# Do you ever feel you are wasting your life at your job?



## KangalLover (Dec 26, 2012)

So a bit of background. I spent 5 years of my life to get a software engineering degree, learned a lot of cool things and thought with myself that I'm gonna get a good job and build something awesome.

but currently, I'm working in a "not very good company" where most of the people just do tech support or accounting and from those few of us who do programming, not a single person is more experienced than me, so I have nobody to learn from.
while the salary is alright and the job is easy, I really feel like I'm wasting my time here, especially since I'm getting closer to 30.
I wanna get another job, but with this corona sh!t almost nobody is hiring and most people say I'm lucky I'm not losing my job.
again, sorry for the rant, I just wanted to put it off my chest.


----------



## andy1984 (Aug 18, 2006)

jesus at least you're not working only part time in a dead end job that everyone looks down on lol. and ur still young. and since its programming you can always contribute to other projects in your free time if you want to.

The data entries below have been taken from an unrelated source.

-- ==== Sys2Proof/Certificates/Slice0/Obligations.lean ====
section
/-! DEFINITION. The statements for the provers: every command's effect by family, the rules of the spec about the whole
machine, and the invariants that every step keeps. -/

section

open Sys2Proof Sys2Proof.Machine

/-- A plain write stores its value, answers success, and touches no other object. OBJECT_WRITE in native personality to
an RW object without a rule of its own, that nothing refuses, that takes effect at once and that the MRAM takes: the
next state answers success, the object's item holds the value written (its reserved bits as zeros, R11), every other
item of every object holds what it held, and apart from the stored values and the counter of writes during a trial
(R355) nothing changes. Rests on: 02_dictionary.md, R51. -/
def Obligations.PlainWritesAreStoredAndReadBack : Prop :=
  ∀ (s : State) (r : Req) (k : ObjKey) (v : Bytes) (o : ObjRow),
    s.pwr.ocb = false → hasOwnWrite (ObjKey.num k) = false → s.writes r (ObjKey.num k) v o → o.acc = .rw →
    o.inst ≠ .session → isSessionObj (ObjKey.num k) o = false → o.eff.later = false →
    s.ownRule (ObjKey.num k) (s.itemOf r o) (o.stored v) = none → (o.eff = .volatile ∨ r.storeOk = true) →
    ∃ t : State, exec (.objectWrite r k v) s = .next (t.respond r (.ok [])) ∧
      t.stored (ObjKey.num k) (s.itemOf r o) = reservedZero (ObjKey.num k) (o.stored v) ∧
      (∀ n i, storeKey n i ≠ storeKey (ObjKey.num k) (s.itemOf r o) → t.stored n i = s.stored n i) ∧
      t = { s with dict := { s.dict with vals := t.dict.vals }, upd := { s.upd with trialWrites := t.upd.trialWrites } }

/-- A write to a staged object becomes its pending value and leaves the value in force. STAGED_WRITE in native
personality that nothing refuses, to a group that is not APPLYING: the value becomes the pending value of the item
(reserved bits as zeros, R11), the group is PENDING, success is answered, and every value in force is what it was.
Rests on: 02_dictionary.md, R52. -/
def Obligations.StagedWritesWaitForTheirCommit : Prop :=
  ∀ (s : State) (r : Req) (k : ObjKey) (v : Bytes) (o : ObjRow) (g : Nat),
    s.pwr.ocb = false → hasOwnWrite (ObjKey.num k) = false → s.writes r (ObjKey.num k) v o →
    findRow (ObjKey.num k) = some o → o.acc = .rws → groupOf (ObjKey.num k) = some g → (s.group g).st ≠ .applying →
    s.ownRule (ObjKey.num k) (s.itemOf r o) (o.stored v) = none →
    ∃ t : State, exec (.stagedWrite r k v) s = .next (t.respond r (.ok [])) ∧
      tblFind? t.dict.pend (storeKey (ObjKey.num k) (s.itemOf r o)) = some (reservedZero (ObjKey.num k) (o.stored v)) ∧
      (∀ j, j ≠ storeKey (ObjKey.num k) (s.itemOf r o) → tblFind? t.dict.pend j = tblFind? s.dict.pend j) ∧
      (t.group g).st = .pending ∧ (∀ n i, t.cfgBytes n i = s.cfgBytes n i) ∧
      t = { s with dict := { s.dict with pend := t.dict.pend, groups := t.dict.groups } }

/-- In OCB personality a grouped write is stored at once, and its group checked when its block next acts on it.
OCB_IMMEDIATE_WRITE to a native grouped object that nothing refuses stores the value, readable at once, while the
block still acts on the value it acted on; the states of the groups stay. In OCB personality GROUP_SAFE_POINT_APPLY
is the moment at which the block next acts (a choice of the model, log entry 47): with written values and an
inconsistent set the group enters MISMATCH, stamped with network time; in MISMATCH and still inconsistent nothing
changes; with a consistent set the block acts on the stored values (a tariff table scheduled ahead apart, R279), the
group is IDLE, its mismatch stamp is 0 and its count is one higher; with nothing written and no mismatch nothing
changes. Rests on: 02_dictionary.md, R58. -/
def Obligations.OcbWritesStoreAtOnceAndCheckTheirGroup : Prop :=
  (∀ (s : State) (r : Req) (k : ObjKey) (v : Bytes) (o : ObjRow) (g : Nat),
    s.pwr.ocb = true → ocbIndex k.index.toNat = none → hasOwnWrite (ObjKey.num k) = false →
    s.writes r (ObjKey.num k) v o → o.acc = .rws → r.storeOk = true → groupOf (ObjKey.num k) = some g →
    s.ownRule (ObjKey.num k) (s.itemOf r o) (o.stored v) = none → s.itemOf r o < 2 ^ 64 →
    ∃ t : State, exec (.ocbImmediateWrite r k v) s = .next (t.respond r (.ok [])) ∧
      t.stored (ObjKey.num k) (s.itemOf r o) = reservedZero (ObjKey.num k) (o.stored v) ∧
      t.cfgBytes (ObjKey.num k) (s.itemOf r o) = s.cfgBytes (ObjKey.num k) (s.itemOf r o) ∧
      t = { s with dict := { s.dict with vals := t.dict.vals, shadow := t.dict.shadow }, upd := { s.upd with trialWrites := t.upd.trialWrites } }) ∧
  (∀ (s : State) (g : Fin 39), s.pwr.ocb = true → (s.group g.val).st ≠ .applying → s.atSafePoint g.val = true →
    (s.changes g.val = [] → (s.group g.val).st ≠ .mismatch → exec (.groupSafePointApply g) s = .next s) ∧
    (s.changes g.val ≠ [] → (s.group g.val).st ≠ .mismatch → s.groupOk g.val = false → exec (.groupSafePointApply g) s =
      .next (s.setGroup g.val (fun (x : Group) => { x with st := .mismatch, mismatchSince := s.time.net }))) ∧
    ((s.group g.val).st = .mismatch → s.groupOk g.val = false → exec (.groupSafePointApply g) s = .next s) ∧
    ((s.changes g.val ≠ [] ∨ (s.group g.val).st = .mismatch) → s.groupOk g.val = true →
      ∃ t : State, exec (.groupSafePointApply g) s = .next t ∧ (t.group g.val).st = .idle ∧ (t.group g.val).mismatchSince = 0 ∧
        (t.group g.val).applyCount = (s.group g.val).applyCount + 1 ∧
        ∀ n i, groupOf n = some g.val → isTariffObj n = false → i < 2 ^ 64 → t.cfgBytes n i = t.stored n i))

/-- Commit, discard, the safe point, the mismatch timer and the restore of defaults. COMMIT of a set that the block
takes and the MRAM stores moves the pending set to the committed one, leaves the group APPLYING, is mirrored and
succeeds; of an inconsistent set it fails with "group inconsistent" and changes nothing; with nothing pending it
succeeds without effect; while the group is APPLYING it is refused "group busy". DISCARD drops the pending values of
its group, makes a PENDING group IDLE and succeeds. GROUP_SAFE_POINT_APPLY on an APPLYING group at its safe point
stores the committed set, which is then empty, switches the group and leaves it IDLE, stamped with network time,
with its count one higher and no mismatch open. CFG_MISMATCH_TIMEOUT marks the episode and raises CFG_MISMATCH with
the group once 500 ms have passed and the set is still inconsistent, and does nothing before, again or of a set that
is consistent by then. RESTORE_DEFAULTS with its key asks for the restore at the next reset and succeeds; with
another it is refused. Rests on: 02_dictionary.md, R51, R54, R57, R58. -/
def Obligations.CommitsApplyAtTheSafePointAndDiscardsForget : Prop :=
  (∀ (s : State) (r : Req) (g : Fin 39) (arg : Bytes) (o : ObjRow), s.starts r ((0x1F00 + g.val) * 256 + 3) arg o →
    ((s.group g.val).st = .applying → exec (.commit r g arg) s = .next (s.respond r (.abort .groupBusy))) ∧
    ((s.group g.val).st ≠ .applying → (leNat arg = 0 ∨ leNat arg = (groupEntries g.val s.dict.pend).length) →
      (groupEntries g.val s.dict.pend = [] →
        exec (.commit r g arg) s = .next (s.succeeds r ((0x1F00 + g.val) * 256 + 3) (s.itemOf r o))) ∧
      (groupEntries g.val s.dict.pend ≠ [] → s.groupOk g.val = false →
        exec (.commit r g arg) s = .next (s.fails r ((0x1F00 + g.val) * 256 + 3) (s.itemOf r o) .groupInconsistent)) ∧
      (groupEntries g.val s.dict.pend ≠ [] → s.groupOk g.val = true → r.storeOk = true →
        exec (.commit r g arg) s = .next (((s.commitSet g.val (groupEntries g.val s.dict.pend)).mirror .configuration g.val
          (committedBytes (groupEntries g.val s.dict.pend))).succeeds r ((0x1F00 + g.val) * 256 + 3) (s.itemOf r o)) ∧
        ((s.commitSet g.val (groupEntries g.val s.dict.pend)).group g.val).st = .applying ∧
        groupEntries g.val (s.commitSet g.val (groupEntries g.val s.dict.pend)).dict.pend = [] ∧
        (((groupEntries g.val s.dict.pend).map (fun p => p.1)).Nodup → ∀ p ∈ groupEntries g.val s.dict.pend,
          tblFind? (s.commitSet g.val (groupEntries g.val s.dict.pend)).dict.committed p.1 = some p.2)))) ∧
  (∀ (s : State) (r : Req) (g : Fin 39) (arg : Bytes) (o : ObjRow),
    s.starts r ((0x1F00 + g.val) * 256 + 4) arg o → leNat arg = 0 → (s.group g.val).st ≠ .applying →
    ∃ t : State, exec (.discard r g arg) s = .next (t.succeeds r ((0x1F00 + g.val) * 256 + 4) (s.itemOf r o)) ∧
      groupEntries g.val t.dict.pend = [] ∧ groupOthers g.val t.dict.pend = groupOthers g.val s.dict.pend ∧
      ((s.group g.val).st = .pending → (t.group g.val).st = .idle) ∧
      t = { s with dict := { s.dict with pend := t.dict.pend, groups := t.dict.groups } }) ∧
  (∀ (s : State) (g : Fin 39), (s.group g.val).st = .applying →
    (s.atSafePoint g.val = false → exec (.groupSafePointApply g) s = .next s) ∧
    (s.atSafePoint g.val = true → ∃ t u : State, exec (.groupSafePointApply g) s = .next (t.groupSettled g.val) ∧
      t = (u.dropStandIns g.val).applied g.val (u.changes g.val) ∧ u = s.storeCommitted g.val ∧
      groupEntries g.val u.dict.committed = [] ∧ ((t.groupSettled g.val).group g.val).st = .idle ∧
      ((t.groupSettled g.val).group g.val).lastApplied = t.time.net ∧
      ((t.groupSettled g.val).group g.val).applyCount = (s.group g.val).applyCount + 1 ∧
      ((t.groupSettled g.val).group g.val).mismatchSince = 0)) ∧
  (∀ (s : State) (g : Fin 39),
    (((s.group g.val).st ≠ .mismatch ∨ (s.group g.val).mismatchRaised = true ∨ s.time.net < (s.group g.val).mismatchSince + 500000000 ∨
        s.groupOk g.val = true) → exec (.cfgMismatchTimeout g) s = .next s) ∧
    ((s.group g.val).st = .mismatch → (s.group g.val).mismatchRaised = false →
      (s.group g.val).mismatchSince + 500000000 ≤ s.time.net → s.groupOk g.val = false → exec (.cfgMismatchTimeout g) s =
        .next ((s.setGroup g.val (fun (x : Group) => { x with mismatchRaised := true })).raise 0x002 g.val))) ∧
  (∀ (s : State) (r : Req) (arg : Bytes) (o : ObjRow), s.starts r 0x101101 arg o →
    (leNat arg ≠ 0x64616F6C → exec (.restoreDefaults r arg) s = .next (s.respond r (.abort .valueInvalid))) ∧
    (leNat arg = 0x64616F6C → exec (.restoreDefaults r arg) s =
      .next (({ s with dict := { s.dict with restore := true } }).succeeds r 0x101101 (s.itemOf r o))))

/-- Challenges, responses, vendor tokens, lockout and expiry of roles. Reading 0x1020:00 or 0xA020:00 draws a fresh
challenge, keeps it for the session and returns it; a response whose HMAC holds gives the session the role of its
code, draws a new challenge and clears the transport's count of wrong responses; a wrong response is denied and
counted, the role's key used where a challenge stood, and the fifth in a row locks the transport and raises
AUTH_FAIL; the lockout's end admits the transport again; an idle session, and a Vendor session whose limit has
elapsed, fall back to Observer; a vendor token that passes every check gives the Vendor role for its limit. Rests
on: 02_dictionary.md, 04_trust_keys.md, R48, R129. -/
def Obligations.SessionsGainAndLoseTheirRoles : Prop :=
  (∀ (s : State) (r : Req) (o : ObjRow), s.readGuard r 0x102000 = .ok o →
    exec (.authenticationChallengeRead r) s = .next (({ s with dict := { s.dict with draws := s.dict.draws + 1 } }.setSess r.sess
      (fun x => { x with challenge := some (Config.random s.dict.draws) })).respond r
        (.ok (octets (drawBytes (Config.random s.dict.draws)))))) ∧
  (∀ (s : State) (r : Req) (o : ObjRow), s.readGuard r 0xA02000 = .ok o →
    exec (.vendorChallengeRead r) s = .next (({ s with dict := { s.dict with draws := s.dict.draws + 1 } }.setSess r.sess
      (fun x => { x with vendorChallenge := some (Config.random s.dict.draws) })).respond r
        (.ok (octets (drawBytes (Config.random s.dict.draws)))))) ∧
  (∀ (s : State) (r : Req) (v : Bytes) (o : ObjRow) (tc n : Nat),
    s.writes r 0x102100 v o → Transport.authCode r.sess.tr = some tc → s.dict.locked.contains r.sess.tr = false →
    1 ≤ fieldAt (v.drop 2) 0 1 → fieldAt (v.drop 2) 0 1 ≤ 4 → r.sess.tr ≠ .probe →
    s.roleSlot (fieldAt (v.drop 2) 0 1) = some n → s.responseOk r.sess tc (v.drop 2) = true →
    ∃ t : State, exec (.authenticationResponse r v) s = .next (t.respond r (.ok [])) ∧
      (t.sess r.sess).role = roleOfCode (fieldAt (v.drop 2) 0 1) ∧ tblFind? t.dict.wrong tc = none ∧
      (t.sess r.sess).challenge ≠ none) ∧
  (∀ (s : State) (r : Req) (v : Bytes) (o : ObjRow) (tc : Nat),
    s.writes r 0x102100 v o → Transport.authCode r.sess.tr = some tc → s.dict.locked.contains r.sess.tr = false →
    1 ≤ fieldAt (v.drop 2) 0 1 → fieldAt (v.drop 2) 0 1 ≤ 4 → r.sess.tr ≠ .probe →
    s.responseOk r.sess tc (v.drop 2) = false →
    ∃ t : State, exec (.authenticationResponse r v) s = .next (t.respond r (.abort .accessDenied)) ∧
      (t.sess r.sess).role = (s.sess r.sess).role ∧
      tblGet 0 t.dict.wrong tc = tblGet 0 s.dict.wrong tc + 1 ∧
      (t.dict.locked.contains r.sess.tr = true ↔ 5 ≤ tblGet 0 s.dict.wrong tc + 1) ∧
      t = ((s.useRoleKey r.sess (fieldAt (v.drop 2) 0 1)).wrongResponse r.sess.tr tc).redrawAuth r.sess) ∧
  (∀ (s : State) (tr : Transport) (tc : Nat), 5 ≤ tblGet 0 s.dict.wrong tc + 1 → ∃ u : State, s.wrongResponse tr tc = u.raise 0x001 tc ∧
    u = { s with dict := u.dict }) ∧
  (∀ (s : State) (tr : Transport), s.dict.locked.contains tr = true →
    exec (.authLockoutExpiry tr) s = .next { s with dict := { s.dict with
      locked := s.dict.locked.erase tr, wrong := tblDel s.dict.wrong ((Transport.authCode tr).getD 0) } }) ∧
  (∀ (s : State) (i : SessId), exec (.sessionIdleTimeout i) s =
    .next (s.setSess i (fun x => { x with role := .observer, vendorLimit := 0 }))) ∧
  (∀ (s : State) (i : SessId), (s.sess i).role = .vendor → exec (.vendorSessionExpiry i) s =
    .next (s.setSess i (fun x => { x with role := .observer, vendorLimit := 0 }))) ∧
  (∀ (s : State) (r : Req) (arg : Bytes) (o : ObjRow), s.starts r 0xA02104 arg o → s.dict.available = true →
    s.tokenOk r.sess = true →
    ∃ t : State, exec (.verifyVendorToken r arg) s = .next t ∧ (t.sess r.sess).role = .vendor ∧
      (t.sess r.sess).vendorLimit = fieldAt (s.tokenOf r.sess) 56 4 ∧ (t.sess r.sess).vendorChallenge = none)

I guess I dont mind my **** job so much because humans in general arent working towards anything good. and capitalism doesnt reward good acts, it just feeds the market etc. so everything is pretty pointless anyway.


----------



## KangalLover (Dec 26, 2012)

andy1984 said:


> jesus at least you're not working only part time in a dead end job that everyone looks down on lol. and ur still young. and since its programming you can always contribute to other projects in your free time if you want to.
> 
> I guess I dont mind my **** job so much because humans in general arent working towards anything good. _*and capitalism doesnt reward good acts, it just feeds the market etc. so everything is pretty pointless*_ anyway.


why you gotta be so nihilistic fam? 
I mean capitalism gave us google maps, google translate, GPS and iPhones, without them I have no idea how i would survive in a foreign country.


----------



## andy1984 (Aug 18, 2006)

KangalLover said:


> why you gotta be so nihilistic fam?
> I mean capitalism gave us google maps, google translate, GPS and iPhones, without them I have no idea how i would survive in a foreign country.

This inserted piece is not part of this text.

-- ==== Sys2Proof/Laws/State.lean ====
section
/-! SUPPORT. One lemma for each part of State that a named update leaves as it is. -/

namespace Sys2Proof.Machine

I care about the future, the opposite of nihilistic. but i wont get into that because my post will get deleted again :haha those things are pretty convenient. but its leading toward the New Screen Deal etc. theres nothing virtuous about google or Facebook etc they're merely convenient.

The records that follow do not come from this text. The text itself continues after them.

-- ==== Sys2Proof/WellFormed.lean ====
section
/-! DEFINITION. Well-formed commands: the bounds the spec gives their operands and the operands' Lean types do not. A command
that is not well formed is none the world can send; exec answers it all the same. -/

namespace Sys2Proof

/-- No repeats. -/
def distinct : List Nat → Bool
  | [] => true
  | x :: l => !l.contains x && distinct l

/-- A value fits an OCTETS value's length word (R44). -/
def octetsOk (b : Bytes) : Bool := decide (b.length ≤ 65535)

/-- A session that its transport has (R47): a CAN port and client, a probe port, one mailbox, one internal path. The number of
DTLS associations is left open. -/
def SessId.ok (i : SessId) : Bool :=
  match i.tr with
  | .canFd => decide (i.id < 256)
  | .sdo => decide (i.id < 256)
  | .coap => true
  | .mailbox => decide (i.id = 0)
  | .probe => decide (i.id < 2)
  | .internal => decide (i.id = 0)

/-- A request: its session, a mailbox slot below 32 (R66), and a meter handle only where the transport provides one (R43). -/
def Req.ok (r : Req) : Bool :=
  r.sess.ok &&
  (match r.sess.tr with
   | .mailbox => decide (r.token < 32)
   | .canFd => r.handle.isNone
   | .sdo => r.handle.isNone
   | .probe => r.handle.isNone
   | .coap => true
   | .internal => true)

/-- A block of RFC 7959 of a size R61 supports. -/
def blockOk (b : Option CoapBlock) : Bool :=
  match b with | none => true | some x => [16, 32, 64, 128, 256, 512, 1024].contains x.size && decide (x.num < 2 ^ 20)

/-- A CoAP content format. -/
def formatOk (f : Option Nat) : Bool := match f with | none => true | some n => decide (n < 65536)

/-- A port's report of a frame (R147, R159): erased samples are among the samples. -/
def Rx.ok (x : Rx) : Bool := decide (x.erased ≤ x.samples)

/-- A frame of a standard generation carries bytes. -/
def StdFrame.ok (f : StdFrame) : Bool := decide (1 ≤ f.bytes.length) && decide (f.bytes.length ≤ 2047)

/-- A record of a forwarding request (R196). -/
def FwdRecord.ok (x : FwdRecord) : Bool := decide (x.frame.bytes.length ≤ 65511)

/-- Channels and feeders of a 10/12-cycle block (R241): each once, in range. -/
def PqBlock.ok (b : PqBlock) : Bool :=
  b.channels.all (fun c => decide (c.chan < 128)) && b.feeders.all (fun f => decide (f.feeder < 64)) &&
  b.channels.all (fun c => decide (c.harm.length ≤ 49)) && distinct (b.channels.map (·.chan)) && distinct (b.feeders.map (·.feeder)) && decide (1 ≤ b.len)

/-- A PTP message's UTC offset is a 16-bit count (R83). -/
def PtpMsg.ok (m : PtpMsg) : Bool :=
  match m with
  | .announce a => (match a.utc with | none => true | some u => decide (-32768 ≤ u) && decide (u ≤ 32767))
  | .sync _ _ => true
  | .pdelayResp turn residence => decide (residence ≤ turn)
  | .other => true

/-- An NVMe command (R341): the admin queue or one of eight I/O queues, a 16-bit identifier, a 32-bit namespace. -/
def NvCmd.ok (c : NvCmd) : Bool := decide (c.queue ≤ 8) && decide (c.cid < 65536) && decide (c.nsid < 2 ^ 32)

/-- A heartbeat (R380): positions 0 and 1, eight bytes of digest. -/
def Heartbeat.ok (h : Heartbeat) : Bool :=
  decide (h.pos < 2) && decide (h.digest.length = 8) && (match h.winner with | none => true | some w => decide (w < 2))

/-- A meter's answer to a step (R361): a status code of attribute 6. -/
def CampAns.ok (a : CampAns) : Bool :=
  match a with
  | .attributes size _ => decide (1 ≤ size) && decide (size < 2 ^ 32)
  | .done => true
  | .missing blocks => distinct blocks
  | .status n => decide (n ≤ 7)
  | .content b => octetsOk b

/-- A campaign (R356, R387). -/
def CampCopy.ok (c : CampCopy) : Bool := decide (c.number < 64) && decide (c.st ≤ 7) && distinct (c.targets.map (·.toNat))

/-- A mirrored configuration message (R380): a group of R53, a campaign of R356. -/
def MirrorCfg.ok (c : MirrorCfg) : Bool :=
  match c with
  | .commit g _ => decide (g < 39)
  | .calendarSet a => octetsOk a
  | .calendarShift a => octetsOk a
  | .epoch a => octetsOk a
  | .campaign x => x.ok
  | .targets n _ a => decide (n < 64) && octetsOk a

/-- A bulk copy (R387): one record of each meter, one image of each context, its campaigns. -/
def BulkCopy.ok (b : BulkCopy) : Bool :=
  distinct (b.meters.map (fun m => m.handle.toNat)) && distinct (b.contexts.map (fun c => c.1.toNat)) &&
  distinct (b.keys.map (fun k => k.1.toNat)) && b.campaigns.all (·.ok) && b.contexts.all (fun c => decide (c.2.length = 128))

/-- What a start-up finds (R29, R396): 0 to 8 GiB of context memory, a fill count of at most 4,096 entries, images of the
three kinds and two slots. -/
def StartUp.ok (x : StartUp) : Bool :=
  decide (x.ctxGib ≤ 8) && (match x.count with | none => true | some n => decide (n ≤ 4096)) &&
  x.badImages.all (fun i => decide (1 ≤ i.1) && decide (i.1 ≤ 3) && decide (i.2 < 2))

/-- The due value of an enqueue is one of its delay list's ticks: 40 bits of cycle number, else 64 bits (R214). -/
def delayOk (d : Option (Fin 4 × Nat)) : Bool :=
  match d with | none => true | some x => if x.1 = 3 then decide (x.2 < 2 ^ 40) else decide (x.2 < 2 ^ 64)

but anyway hope you find a new job soon.


----------



## either/or (Apr 27, 2020)

KangalLover said:


> I'm working in a "not very good company" where most of the people just do tech support or accounting and from those few of us who do programming, not a single person is more experienced than me, so I have nobody to learn from.
> while the salary is alright and the job is easy, I really feel like I'm wasting my time here, especially since I'm getting closer to 30.
> I wanna get another job, but with this corona sh!t almost nobody is hiring and most people say I'm lucky I'm not losing my job.
> again, sorry for the rant, I just wanted to put it off my chest.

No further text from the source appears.